Scientists have found that if they remove an animal’s gut and bathe it in a special fluid designed to keep neurons alive, the gut continues to contract, pushing its contents from top to bottom.
Kaltschmidt and her team have designed 3D-printed synthetic mouse fecal pellets to quantify the gut’s ability to move matter. They’re looking at how certain genes affect the patterning of gut neurons during embryonic development, as well as how the activity of these neurons affects the gut’s transit speed.

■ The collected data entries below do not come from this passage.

-- ==== Sys2Proof/Machine/HostOps.lean ====
section
/-! DEFINITION. The host control interface (00_scope.md R8, 70_reset_and_hazards.md R138 to R143): construction,
`reset()`, the memory writes, `load_program`, the packed read and write of P, the single step and the bounded run. -/

namespace Sys2Proof.Machine

/-- Direct construction (R138): the host gives the parameters, A, X, Y, P, `pc` and all 65536 bytes; the run state
is Running. -/
def State.construct (config : Config) (a x y : Byte) (p : Status) (pc : Word) (image : Word → Byte) : State where
  a := a
  x := x
  y := y
  p := p
  pc := pc
  mem := Memory.ofImage image
  run := .running
  config := config

/-- `reset()` (R139): allowed in every run state; memory is not changed (D12). -/
def State.hostReset (s : State) : State :=
  { s with a := 0, x := 0, y := 0, p := Status.clear, pc := s.read16 0xFFFC, run := .running }

/-- `write16(addr, word)` (R33), a host operation only (R35). -/
def State.write16 (s : State) (a w : Word) : State := { s with mem := Memory.write16 s.mem a w }

/-- `write_slice(start, bytes)` (R34); refused where the bytes would pass the top of memory (D15). -/
def State.writeSlice (s : State) (start : Word) (bytes : List Byte) : Host.Outcome State Fault Refusal :=
  if start.toNat + bytes.length ≤ 65536 then .next { s with mem := Memory.writeBytes s.mem start bytes }
  else .refused (.sliceOutOfRange start bytes.length)

/-- The program origin (R6, R41). -/
def programOrigin : Word := 0x8000

/-- The reset vector (R6, R41). -/
def resetVector : Word := 0xFFFC

/-- The second half of `load_program`: in reset-capable configurations the origin goes into the reset vector, after
the copy (R140, R141, D13). -/
def State.armVector (s : State) : State :=
  if s.config.resetCapable then s.write16 resetVector programOrigin else s

/-- `load_program(bytes)` (R140, R141). -/
def State.loadProgram (s : State) (bytes : List Byte) : Host.Outcome State Fault Refusal :=
  match s.writeSlice programOrigin bytes with
  | .next t => .next t.armVector
  | .fault f => .fault f
  | .refused r => .refused r

/-- The host's packed read of P (R20). -/
def State.readP (s : State) : Byte := s.p.pack

/-- The host's packed write of P (R20). -/
def State.writeP (s : State) (w : Byte) : State := s.setStatus (Status.unpack w)

/-- What the host may do to a constructed core between steps (R143). Reading A, X, Y, P, `pc`, `run` and memory is
reading the fields of State (log entry 10). -/
inductive HostCommand where
  | step
  | reset
  | write (a : Word) (b : Byte)
  | write16 (a w : Word)
  | writeSlice (start : Word) (bytes : List Byte)
  | loadProgram (bytes : List Byte)
  deriving DecidableEq, Repr

def State.command (s : State) : HostCommand → Host.Outcome State Fault Refusal
  | .step => Sys2Proof.Machine.step s
  | .reset => .next s.hostReset
  | .write a b => .next (s.writeByte a b)
  | .write16 a w => .next (s.write16 a w)
  | .writeSlice start bytes => s.writeSlice start bytes
  | .loadProgram bytes => s.loadProgram bytes

/-- The loop under the caller's fuel (R122, R143): steps until the run state is terminal or `fuel` steps are done.
Running out of fuel is not a state of the core: the answer is then still Running. -/
def State.runFor : Nat → State → State
  | 0, s => s
  | fuel + 1, s =>
    match Sys2Proof.Machine.step s with
    | .next t => State.runFor fuel t
    | .fault _ => s
    | .refused _ => s

end Sys2Proof.Machine
end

They found in a recent study that stimulating certain long neurons “that are really fabulous in their anatomy,” Kaltschmidt said, dramatically speeds the pellets’ movement through the disembodied guts. Kaltschmidt hopes to build on these findings to create a “pacemaker for the gut” to stimulate these nerves and alleviate chronic constipation that accompanies aging and certain diseases.
“Eating and digesting is really at the core of being a freely moving and thinking organism, and we’re increasingly recognizing the importance of the enteric nervous system in this more general sense,” Kaltschmidt said. “This system not only keeps the gut working, but plays a central role in health and disease and perhaps even in our experience of the mind.”